问题
Using six-bit one's and two's complement representation I am trying to solve the following problem:
12 - 7
Now, i take 12 in binary and 7 in binary first.
12 = 001100 - 6 bit
7 = 000111 - 6 bit
Then, would I then flip the bit for two's complement and add one?
12 = 110011 ones complement
+ 1
-------
001101
7 = 111000 ones complement
+ 1
---------
111001
then, add those two complement together
001101
+111001
-------
1000110 = overflow? discard the last digit? If so I get 5
Now, if I have a number like
-15 + 2
I would then add a sign magnitude on the MSB if it's a zero?
like:
-15 = 001111 6 bit
Would I add a 1 at the end here before I flip the bits?
= 101111
回答1:
Using two's complement to represent negative values has the benefit that subtraction and addition are the same. In your case, you can think of 12 - 7 as 12 + (-7). Hence you only need to find the two's complement representation of -7 and add it to +12:
12 001100
-7 111001 -- to get this, invert all bits of 7 (000111) and add 1
----------
5 1000101
Then discard the carry (indicates overflow), and you have your result: 000101 which equals to 5 as expected.

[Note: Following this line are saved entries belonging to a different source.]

-- ==== Sys2Proof/Laws/KeepsDispatch.lean ====
section
/-! SUPPORT. Frames of the operations of Machine/Dispatch.lean: what each may change, one lemma each. -/

namespace Sys2Proof.Machine
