@[simp] theorem State.setPoison_pending (s : State) (a : Nat) (on : Bool) : (s.setPoison a on).pending = s.pending := rfl
@[simp] theorem State.setPoison_freeCtr (s : State) (a : Nat) (on : Bool) : (s.setPoison a on).freeCtr = s.freeCtr := rfl
@[simp] theorem State.setPoison_hw (s : State) (a : Nat) (on : Bool) : (s.setPoison a on).hw = s.hw := rfl
@[simp] theorem State.setPoison_regs (s : State) (a : Nat) (on : Bool) : (s.setPoison a on).regs = s.regs := rfl
@[simp] theorem State.setPoison_staged (s : State) (a : Nat) (on : Bool) : (s.setPoison a on).staged = s.staged := rfl
@[simp] theorem State.setPoison_stager (s : State) (a : Nat) (on : Bool) : (s.setPoison a on).stager = s.stager := rfl
@[simp] theorem State.setPoison_ydef (s : State) (a : Nat) (on : Bool) : (s.setPoison a on).ydef = s.ydef := rfl
@[simp] theorem State.setPoison_latch (s : State) (a : Nat) (on : Bool) : (s.setPoison a on).latch = s.latch := rfl
@[simp] theorem State.setPoison_dir (s : State) (a : Nat) (on : Bool) : (s.setPoison a on).dir = s.dir := rfl
@[simp] theorem State.setPoison_irq (s : State) (a : Nat) (on : Bool) : (s.setPoison a on).irq = s.irq := rfl
@[simp] theorem State.setPoison_egress (s : State) (a : Nat) (on : Bool) : (s.setPoison a on).egress = s.egress := rfl
@[simp] theorem State.setPoison_out (s : State) (a : Nat) (on : Bool) : (s.setPoison a on).out = s.out := rfl
@[simp] theorem State.setPoison_stalled (s : State) (a : Nat) (on : Bool) : (s.setPoison a on).stalled = s.stalled := rfl
@[simp] theorem State.setPoison_replies (s : State) (a : Nat) (on : Bool) : (s.setPoison a on).replies = s.replies := rfl
@[simp] theorem State.setPoison_postSeq (s : State) (a : Nat) (on : Bool) : (s.setPoison a on).postSeq = s.postSeq := rfl
@[simp] theorem State.setPoison_pwr (s : State) (a : Nat) (on : Bool) : (s.setPoison a on).pwr = s.pwr := rfl
@[simp] theorem State.setPoison_hdr (s : State) (a : Nat) (on : Bool) : (s.setPoison a on).hdr = s.hdr := rfl
@[simp] theorem State.setPoison_keys (s : State) (a : Nat) (on : Bool) : (s.setPoison a on).keys = s.keys := rfl
@[simp] theorem State.setPoison_store (s : State) (a : Nat) (on : Bool) : (s.setPoison a on).store = s.store := rfl
@[simp] theorem State.setPoison_wwt (s : State) (a : Nat) (on : Bool) : (s.setPoison a on).wwt = s.wwt := rfl
@[simp] theorem State.setPoison_rein (s : State) (a : Nat) (on : Bool) : (s.setPoison a on).rein = s.rein := rfl
@[simp] theorem State.setPoison_yoke (s : State) (a : Nat) (on : Bool) : (s.setPoison a on).yoke = s.yoke := rfl
@[simp] theorem State.setPoison_tmt (s : State) (a : Nat) (on : Bool) : (s.setPoison a on).tmt = s.tmt := rfl
@[simp] theorem State.setPoison_way (s : State) (a : Nat) (on : Bool) : (s.setPoison a on).way = s.way := rfl
@[simp] theorem State.setPoison_mem (s : State) (a : Nat) (on : Bool) : (s.setPoison a on).mem = s.mem := rfl
@[simp] theorem State.setPoison_dmc (s : State) (a : Nat) (on : Bool) : (s.setPoison a on).dmc = s.dmc := rfl
@[simp] theorem State.setPoison_dry (s : State) (a : Nat) (on : Bool) : (s.setPoison a on).dry = s.dry := rfl
@[simp] theorem State.setPoison_wht (s : State) (a : Nat) (on : Bool) : (s.setPoison a on).wht = s.wht := rfl
@[simp] theorem State.setPoison_mews (s : State) (a : Nat) (on : Bool) : (s.setPoison a on).mews = s.mews := rfl
@[simp] theorem State.setPoison_ing (s : State) (a : Nat) (on : Bool) : (s.setPoison a on).ing = s.ing := rfl
@[simp] theorem State.setPoison_sta (s : State) (a : Nat) (on : Bool) : (s.setPoison a on).sta = s.sta := rfl
@[simp] theorem State.setPoison_tru (s : State) (a : Nat) (on : Bool) : (s.setPoison a on).tru = s.tru := rfl
@[simp] theorem State.setPoison_rga (s : State) (a : Nat) (on : Bool) : (s.setPoison a on).rga = s.rga := rfl
@[simp] theorem State.setPoison_seam (s : State) (a : Nat) (on : Bool) : (s.setPoison a on).seam = s.seam := rfl
@[simp] theorem State.setPoison_gain (s : State) (a : Nat) (on : Bool) : (s.setPoison a on).gain = s.gain := rfl
@[simp] theorem State.setPoison_seamFix (s : State) (a : Nat) (on : Bool) : (s.setPoison a on).seamFix = s.seamFix := rfl
@[simp] theorem State.setPoison_spr (s : State) (a : Nat) (on : Bool) : (s.setPoison a on).spr = s.spr := rfl
@[simp] theorem State.setPoison_seg (s : State) (a : Nat) (on : Bool) : (s.setPoison a on).seg = s.seg := rfl
@[simp] theorem State.setPoison_hist (s : State) (a : Nat) (on : Bool) : (s.setPoison a on).hist = s.hist := rfl
@[simp] theorem State.setPoison_lbl (s : State) (a : Nat) (on : Bool) : (s.setPoison a on).lbl = s.lbl := rfl
@[simp] theorem State.setPoison_dbm (s : State) (a : Nat) (on : Bool) : (s.setPoison a on).dbm = s.dbm := rfl
@[simp] theorem State.setPoison_pat (s : State) (a : Nat) (on : Bool) : (s.setPoison a on).pat = s.pat := rfl
@[simp] theorem State.setPoison_tapLost (s : State) (a : Nat) (on : Bool) : (s.setPoison a on).tapLost = s.tapLost := rfl
@[simp] theorem State.setPoison_lanes (s : State) (a : Nat) (on : Bool) : (s.setPoison a on).lanes = s.lanes := rfl
@[simp] theorem State.setPoison_conns (s : State) (a : Nat) (on : Bool) : (s.setPoison a on).conns = s.conns := rfl
@[simp] theorem State.setPoison_arc (s : State) (a : Nat) (on : Bool) : (s.setPoison a on).arc = s.arc := rfl
@[simp] theorem State.setPoison_jobs (s : State) (a : Nat) (on : Bool) : (s.setPoison a on).jobs = s.jobs := rfl
@[simp] theorem State.setPoison_pvw (s : State) (a : Nat) (on : Bool) : (s.setPoison a on).pvw = s.pvw := rfl
@[simp] theorem State.setPoison_pair (s : State) (a : Nat) (on : Bool) : (s.setPoison a on).pair = s.pair := rfl
@[simp] theorem State.setPoison_ring (s : State) (a : Nat) (on : Bool) : (s.setPoison a on).ring = s.ring := rfl

@[simp] theorem State.emit_egress (s : State) (k : EgKind) (u : Nat) (l : List Nat) : (s.emit k u l).egress = s.egress ++ [⟨k, u, l⟩] := rfl
@[simp] theorem State.drawn_freeCtr (s : State) : s.drawn.freeCtr = s.freeCtr + 1 := rfl

end Sys2Proof.Machine
end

For your example of -15 + 2, simply follow the same procedure to get the two's complement representation of -15:
15 001111
110000 -- inverted bits
110001 -- add 1
Now do the addition as usual:
-15 110001
2 000010
-----------
res 110011
To see that res indeed equals -13, you can see that it is negative (MSB set). For the magnitude, convert to positive (invert bits, add 1):
res 110011
001100 -- inverted bits
001101 -- add 1
Hence the magnitude is 13 as expected.
回答2:
No. The algorithm for two's complement doesn't change based on where the negative value is.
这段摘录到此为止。